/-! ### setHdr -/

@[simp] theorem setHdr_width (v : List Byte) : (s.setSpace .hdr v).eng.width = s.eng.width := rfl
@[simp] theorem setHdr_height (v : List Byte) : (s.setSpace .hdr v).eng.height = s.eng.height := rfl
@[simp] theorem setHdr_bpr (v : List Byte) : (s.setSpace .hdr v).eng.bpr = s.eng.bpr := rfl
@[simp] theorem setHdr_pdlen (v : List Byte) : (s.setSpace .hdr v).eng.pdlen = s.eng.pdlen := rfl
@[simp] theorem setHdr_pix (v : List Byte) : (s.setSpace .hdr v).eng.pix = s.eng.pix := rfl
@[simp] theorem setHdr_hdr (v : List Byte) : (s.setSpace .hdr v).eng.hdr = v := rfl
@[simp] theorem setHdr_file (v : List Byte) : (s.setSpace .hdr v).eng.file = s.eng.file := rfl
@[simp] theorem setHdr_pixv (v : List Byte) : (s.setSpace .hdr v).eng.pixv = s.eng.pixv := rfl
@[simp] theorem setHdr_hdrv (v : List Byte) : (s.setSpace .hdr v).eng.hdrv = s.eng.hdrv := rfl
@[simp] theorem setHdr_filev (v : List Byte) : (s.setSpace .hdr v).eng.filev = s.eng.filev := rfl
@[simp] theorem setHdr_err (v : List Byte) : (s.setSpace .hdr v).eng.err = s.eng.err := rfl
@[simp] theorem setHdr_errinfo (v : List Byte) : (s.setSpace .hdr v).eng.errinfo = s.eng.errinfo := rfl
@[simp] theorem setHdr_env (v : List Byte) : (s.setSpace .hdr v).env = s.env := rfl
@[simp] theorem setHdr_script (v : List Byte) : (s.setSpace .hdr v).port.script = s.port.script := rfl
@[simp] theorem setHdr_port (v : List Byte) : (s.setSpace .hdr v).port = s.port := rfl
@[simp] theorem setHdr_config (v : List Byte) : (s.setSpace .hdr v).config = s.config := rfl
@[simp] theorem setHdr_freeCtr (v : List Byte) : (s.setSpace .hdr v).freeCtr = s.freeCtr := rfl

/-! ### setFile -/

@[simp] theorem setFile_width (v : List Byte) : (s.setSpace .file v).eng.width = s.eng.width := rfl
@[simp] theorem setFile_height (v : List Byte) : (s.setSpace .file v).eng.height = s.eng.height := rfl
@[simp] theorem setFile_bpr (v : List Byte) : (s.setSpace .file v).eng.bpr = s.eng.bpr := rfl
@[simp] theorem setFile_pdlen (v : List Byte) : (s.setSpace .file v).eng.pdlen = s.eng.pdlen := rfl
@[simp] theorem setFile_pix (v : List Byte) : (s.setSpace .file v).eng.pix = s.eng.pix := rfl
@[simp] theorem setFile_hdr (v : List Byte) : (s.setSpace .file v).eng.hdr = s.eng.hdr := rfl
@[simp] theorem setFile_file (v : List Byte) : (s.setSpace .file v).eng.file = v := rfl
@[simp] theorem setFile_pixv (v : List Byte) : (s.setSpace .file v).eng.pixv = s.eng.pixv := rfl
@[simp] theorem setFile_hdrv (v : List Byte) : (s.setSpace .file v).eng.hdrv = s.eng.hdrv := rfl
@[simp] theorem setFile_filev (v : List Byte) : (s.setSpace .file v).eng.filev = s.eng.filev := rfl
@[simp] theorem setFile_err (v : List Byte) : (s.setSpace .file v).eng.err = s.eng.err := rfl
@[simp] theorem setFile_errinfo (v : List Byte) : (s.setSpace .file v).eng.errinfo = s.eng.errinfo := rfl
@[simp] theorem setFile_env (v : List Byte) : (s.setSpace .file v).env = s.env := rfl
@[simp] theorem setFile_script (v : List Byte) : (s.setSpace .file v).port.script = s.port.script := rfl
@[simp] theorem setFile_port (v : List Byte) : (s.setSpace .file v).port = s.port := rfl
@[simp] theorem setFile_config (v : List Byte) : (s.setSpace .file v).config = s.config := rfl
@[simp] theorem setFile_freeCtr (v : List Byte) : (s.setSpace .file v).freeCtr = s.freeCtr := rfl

········

» TASK STATEMENT: Beginning with the line holding "(s.setSpace .hdr v).eng.height = s.eng.height := rfl" and ending with the line holding "v).eng.hdr = v := rfl", write out the stretch of material above exactly; add no further lines.

» RESULT:
@[simp] theorem setHdr_height (v : List Byte) : (s.setSpace .hdr v).eng.height = s.eng.height := rfl
@[simp] theorem setHdr_bpr (v : List Byte) : (s.setSpace .hdr v).eng.bpr = s.eng.bpr := rfl
@[simp] theorem setHdr_pdlen (v : List Byte) : (s.setSpace .hdr v).eng.pdlen = s.eng.pdlen := rfl
@[simp] theorem setHdr_pix (v : List Byte) : (s.setSpace .hdr v).eng.pix = s.eng.pix := rfl
@[simp] theorem setHdr_hdr (v : List Byte) : (s.setSpace .hdr v).eng.hdr = v := rfl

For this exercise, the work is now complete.